В моем еще советском детстве я не понимала многого, и многое мне не объясняли, опасаясь, что эти знания помешают мне в моей судьбе, хотя мама часто тайком посещала храм Воскресения Христова в Сокольниках (у Иверской иконы молилась еще подростком перед войной), а бабушка тихо перед сном читала молитвы обо всех нас...
Так я и жила некрещеная, но при этом зная, что у меня есть крестная - М.Н. Мерцалова, самая близкая подруга мамы.
Они вместе учились в Московской городской оперной студии с 1946 по 1950 год.
У Мерцаловой было красивое камерное меццо-сопрано, а у мамы - лирико-драматическое сопрано (мама говорила, что Чайковский много писал для ее голоса, и очень любила его музыку). Голос у мамы был звучный и тембрально изумительно окрашенный. Они с Марией Мерцаловой в студии, да и потом дома часто вместе исполняли дуэты.
Их судьба в дальнейшем сложилась по-разному.
![]() |
Мария Николаевна еще до войны, в 1929 году, поступила в Московский государственный университет на отделение искусствоведения этнографического факультета и в 1932 году его закончила (тогда срок обучения был 3 года).

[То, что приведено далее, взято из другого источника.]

/-- Frame indexes that bytes [b, b + n) of a zone touch. -/
def framesOf (fb b n : Nat) : List Nat :=
  if n = 0 then [] else (List.range ((b + n - 1) / fb - b / fb + 1)).map (· + b / fb)

/-- Bytes of frame `f` inside [b, b + n). -/
def overlap (fb f b n : Nat) : Nat := min ((f + 1) * fb) (b + n) - max (f * fb) b

/-- Worst-case stored size of a write (R187). -/
def worstOf (z : Zone) (fb b n : Nat) : Nat :=
  n + 64 * ((framesOf fb b n).filter fun f => (frOf z f).admitted = 0).length

/-- Reserve for an accepted write and count its bytes as admitted (R187). -/
def reserveFor (fb b n : Nat) (z : Zone) : Zone :=
  let w := worstOf z fb b n
  (framesOf fb b n).foldl (fun z f => modFr f (fun r => { r with admitted := r.admitted + overlap fb f b n }) z)
    { z with reserved := z.reserved + w }

/-- Undo `reserveFor` for a discarded write: the reservation goes with the bytes (R81, R168, R186). An index left
with no admitted byte gives its 64 bytes back. `keep`: later writes of the zone stay above it, so its bytes stay as
a hole below the write pointer (log 23). -/
def unreserveFor (fb b n : Nat) (keep : Bool) (z : Zone) : Zone :=
  let z := (framesOf fb b n).foldl (fun z f => modFr f (fun r =>
    let k := overlap fb f b n
    { r with admitted := r.admitted - k, hole := if keep then r.hole + k else r.hole }) z) z
  { z with reserved := z.reserved - (n + 64 * ((framesOf fb b n).filter fun f => (frOf z f).admitted = 0).length) }

/-! ### Write contexts (R104, R176) -/

/-- Zone states that hold a claim. -/
def activeSt : ZState → Bool
  | .implOpen => true | .explOpen => true | .closed => true | _ => false

/-- Open states. -/
def openSt : ZState → Bool
  | .implOpen => true | .explOpen => true | _ => false

/-- Namespace of a zone key. -/
def zkeyNs (k : Nat) : Nat := k / 2 ^ 24

/-- Claims held by active zones (ZONE_CTX_STAT.CLAIMED). -/
def claimed (s : State) : Nat := (s.zones.filter fun e => activeSt e.2.st).length

/-- Whether a namespace has an active zone. -/
def nsActive (s : State) (ns : Nat) : Bool := s.zones.any fun e => zkeyNs e.1 = ns && activeSt e.2.st

/-- Whether R104 reserves a context for a namespace: zoned, attached to an Enabled or Frozen tenant. -/
def ctxReserved (s : State) (n : Ns) : Bool :=
  n.zoned && (match n.owner with
    | some o => o ≠ 0xFFFF && ((tnOf s o).st = .enabled || (tnOf s o).st = .frozen)
    | none => false)

/-- Contexts reserved for namespaces with no active zone (ZONE_CTX_STAT.HELD). -/
def ctxHeld (s : State) : Nat :=
  (s.nss.filter fun e => match e.2 with | some n => ctxReserved s n && !nsActive s e.1 | none => false).length

/-- Contexts neither claimed nor reserved. -/
def ctxFree (s : State) : Nat := 4096 - claimed s - ctxHeld s

/-- Whether a zone of namespace `ns` may take a new claim (R131, R176): a free context, or the namespace's own
reservation for its first active zone. -/
def canClaim (s : State) (ns : Nat) : Bool :=
  0 < ctxFree s || (match nsOf s ns with | some n => ctxReserved s n && !nsActive s ns | none => false)

/-! ### Changed zones and the extension notice (R201) -/

/-- A zone enters the Changed Zone List of its namespace's owner, and the notice EFh is posted. -/
def zoneChanged (ns z : Nat) (s : State) : State :=
  match nsOf s ns with
  | some n =>
    match n.owner with
    | some o =>
      let f := ownerFn o
      postEvent 2 0xEF 0xBF f (modFn f (fun fn =>
        { fn with changedZones := if (ns, z) ∈ fn.changedZones then fn.changedZones else fn.changedZones ++ [(ns, z)] }) s)
    | none => s
  | none => s

/-- The headroom warning of R138, once per open: kind 01h, WARNED, and the zone's extension changes (R201). -/
def warnCheck (ns z : Nat) (s : State) : State :=
  let zn := zoneOf s ns z
  match nsOf s ns with
  | some n =>
    match n.owner with
    | some o =>
      let f := ownerFn o
      let thr := fld (featGet (fnOf s f) 0xC0 ns) 15 0
      if thr ≠ 0 ∧ openSt zn.st ∧ ¬ zn.warned ∧ headroom s zn ≤ (thr * (zoneFb s zn + 64) : Nat) then
        postEvent 7 1 0xBF f (zoneChanged ns z (modZone ns z (fun zn => { zn with warned := true }) s))
      else s
    | none => s
  | none => s

/-! ### The write cache (R19, R363) -/

/-- Data bytes of a write command: (NLB + 1) blocks. -/
def cmdBlocks (e : Sqe) : Nat := fld e.cdw12 15 0 + 1
/-- Start LBA field of an I/O command. -/
def cmdSlba (e : Sqe) : Nat := e.cdw10.toNat + 2 ^ 32 * e.cdw11.toNat
/-- Write or Zone Append. -/
def isWrite (e : Sqe) : Bool := e.opc = 0x01 || e.opc = 0x7D

/-- Data bytes of admitted writes not yet in the cache (R363). -/
def incoming (s : State) : Nat :=
  s.cmds.foldl (fun a c => if c.id.sq ≠ 0 ∧ isWrite c.e ∧ (c.phase = .admitted ∨ c.phase = .fetching)
    then a + 4096 * cmdBlocks c.e else a) 0
/-- d_dump of R363. -/
def dDump (s : State) : Nat := 4096 * (s.cache.filter fun b => !b.vented).length + incoming s
/-- d_all of R363. -/
def dAll (s : State) : Nat := 4096 * s.cache.length + incoming s
/-- Vented bytes awaiting programs. -/
def ventedBytes (s : State) : Nat := 4096 * (s.cache.filter fun b => b.vented).length

/-- Whether the cache is power-safe (R364). -/
def powerSafe (s : State) : Bool :=
  s.hold.cap ≠ 0 && regFld s 0x30200 31 31 = 1 && dDump s ≤ s.hold.ceil * 1048576

/-- A cached block. -/
def cachedBlk (s : State) (ns lba : Nat) : Option CBlk := s.cache.find? fun b => b.ns = ns ∧ b.lba = lba

/-- Write the whole of the poisoned lines that hold `hit`: their poison is cleared (R328). -/
def clearPoison (hit : LineData → Bool) (s : State) : State :=
  let mine := (s.dram.holds.filter fun e => hit e.2).map Prod.fst
  { s with dram := { s.dram with poison := s.dram.poison.filter (· ∉ mine), holds := s.dram.holds.filter fun e => !hit e.2 } }

/-- Put one block into the cache; a newer block replaces an older one of the same LBA, whose lines it writes whole (R328). -/
def cachePut (b : CBlk) (s : State) : State :=
  clearPoison (fun h => h = .dirty b.ns b.lba || h = .clean b.ns b.lba)
    { s with cache := (s.cache.filter fun c => ¬ (c.ns = b.ns ∧ c.lba = b.lba)) ++ [b] }

/-- Put the blocks of a write's data into the cache. -/
def cacheData (ns f t ver : Nat) (gen : BitVec 16) : Nat → Nat → List Byte → State → State
  | 0, _, _, s => s
  | n + 1, lba, d, s =>
    cacheData ns f t ver gen n (lba + 1) (d.drop 4096)
      (cachePut { ns := ns, lba := lba, data := bytesAt d 0 4096, func := f, time := t, ver := ver, gen := gen } s)

/-- The cache without the blocks of [lba, lba + n) of a namespace. -/
def cacheDrop (ns lba n : Nat) (s : State) : State :=
  { s with cache := s.cache.filter fun b => ¬ (b.ns = ns ∧ lba ≤ b.lba ∧ b.lba < lba + n) }

/-- Zone of an LBA. -/
def lbaZone (n : Ns) (lba : Nat) : Nat := lba / zszeBlocks n

/-- Discard an admitted write or append whose data is not all in the cache: none of its data is kept, its
reservation is released (R81, R168). The write pointer falls back when the write ends at it (log 23). -/
def discardWrite (c : Cmd) (s : State) : State :=
  match nsOf s c.e.nsid with
  | none => s
  | some n =>
    if ¬ n.zoned ∨ c.phase ≠ .fetching then s else
    let zi := lbaZone n c.lba
    let z := zoneOf s c.e.nsid zi
    let off := c.lba - zoneStart n zi
    let last := z.wp = off + cmdBlocks c.e
    let z := unreserveFor (zoneFb s z) (4096 * off) (4096 * cmdBlocks c.e) (!last) z
    let z := if last then { z with wp := off, st := if z.st = .full then .implOpen else z.st, finishing := z.finishing && z.st ≠ .full } else z
    modZone c.e.nsid zi (fun _ => z) s

/-! ### Slots against zones, blocks and the cache (R261, R266 to R268) -/

/-- Slot under which data of a namespace's zone (or conventional block) is stored: that of the bound profile, or of
the hint-0 profile. -/
def dataSlot (s : State) (ns lba : Nat) : Option Nat :=
  match nsOf s ns with
  | none => none
  | some n =>
    if n.zoned then match (zoneOf s ns (lbaZone n lba)).prof with
      | some p => profSlot (profOf s p)
      | none => none
    else match hintProf n 0 with
      | some p => profSlot (profOf s p)
      | none => none

/-- Zones whose recorded epoch range contains epoch `e` of slot `k` (R261). -/
def zonesOfEpoch (s : State) (k e : Nat) : Nat :=
  (s.zones.filter fun z => z.2.st ≠ .empty && z.2.epLo ≤ e && e ≤ z.2.epHi && z.2.epLo ≠ 0 &&
    (match z.2.prof with | some p => profSlot (profOf s p) = some k | none => false)).length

Она посвятила свою жизнь изучению и описанию российского, а потом и европейского, костюма и быта. Оперную студию она закончила позже, уже после войны.
Пение для нее стало домашним творчеством, а так как она с детства пела в церковном хоре, то и после студии принимала участие как певчая в богослужении. В последние свои годы она пела во вновь отстроенном храме святителя Николая у Соломенной Сторожки.
***
Храм святителя Николая у Соломенной Сторожки
|
Весной 1918 года семья Мерцаловых приехала в Москву. Николай Иванович Мерцалов поступил на службу профессором в Петровскую сельскохозяйственную академию, в будущем - Тимирязевскую, и получил под жилье одну из дач, так как этот район в то время был дачным.
В годы юности Марии Николаевны храм святителя Николая у Соломенной Сторожки стоял немного в другом месте - там, где уже давно отстроено большое здание какого-то предприятия. При восстановлении храма Мария Николаевна помогла воссоздать его как можно ближе к тому, каким он был прежде, используя чертежи, фотографии и зарисовки, сохранившиеся у нее.
Этот храм для нее был особенным. В нем, но уже заново построенном, ее и отпевали в 2000 году.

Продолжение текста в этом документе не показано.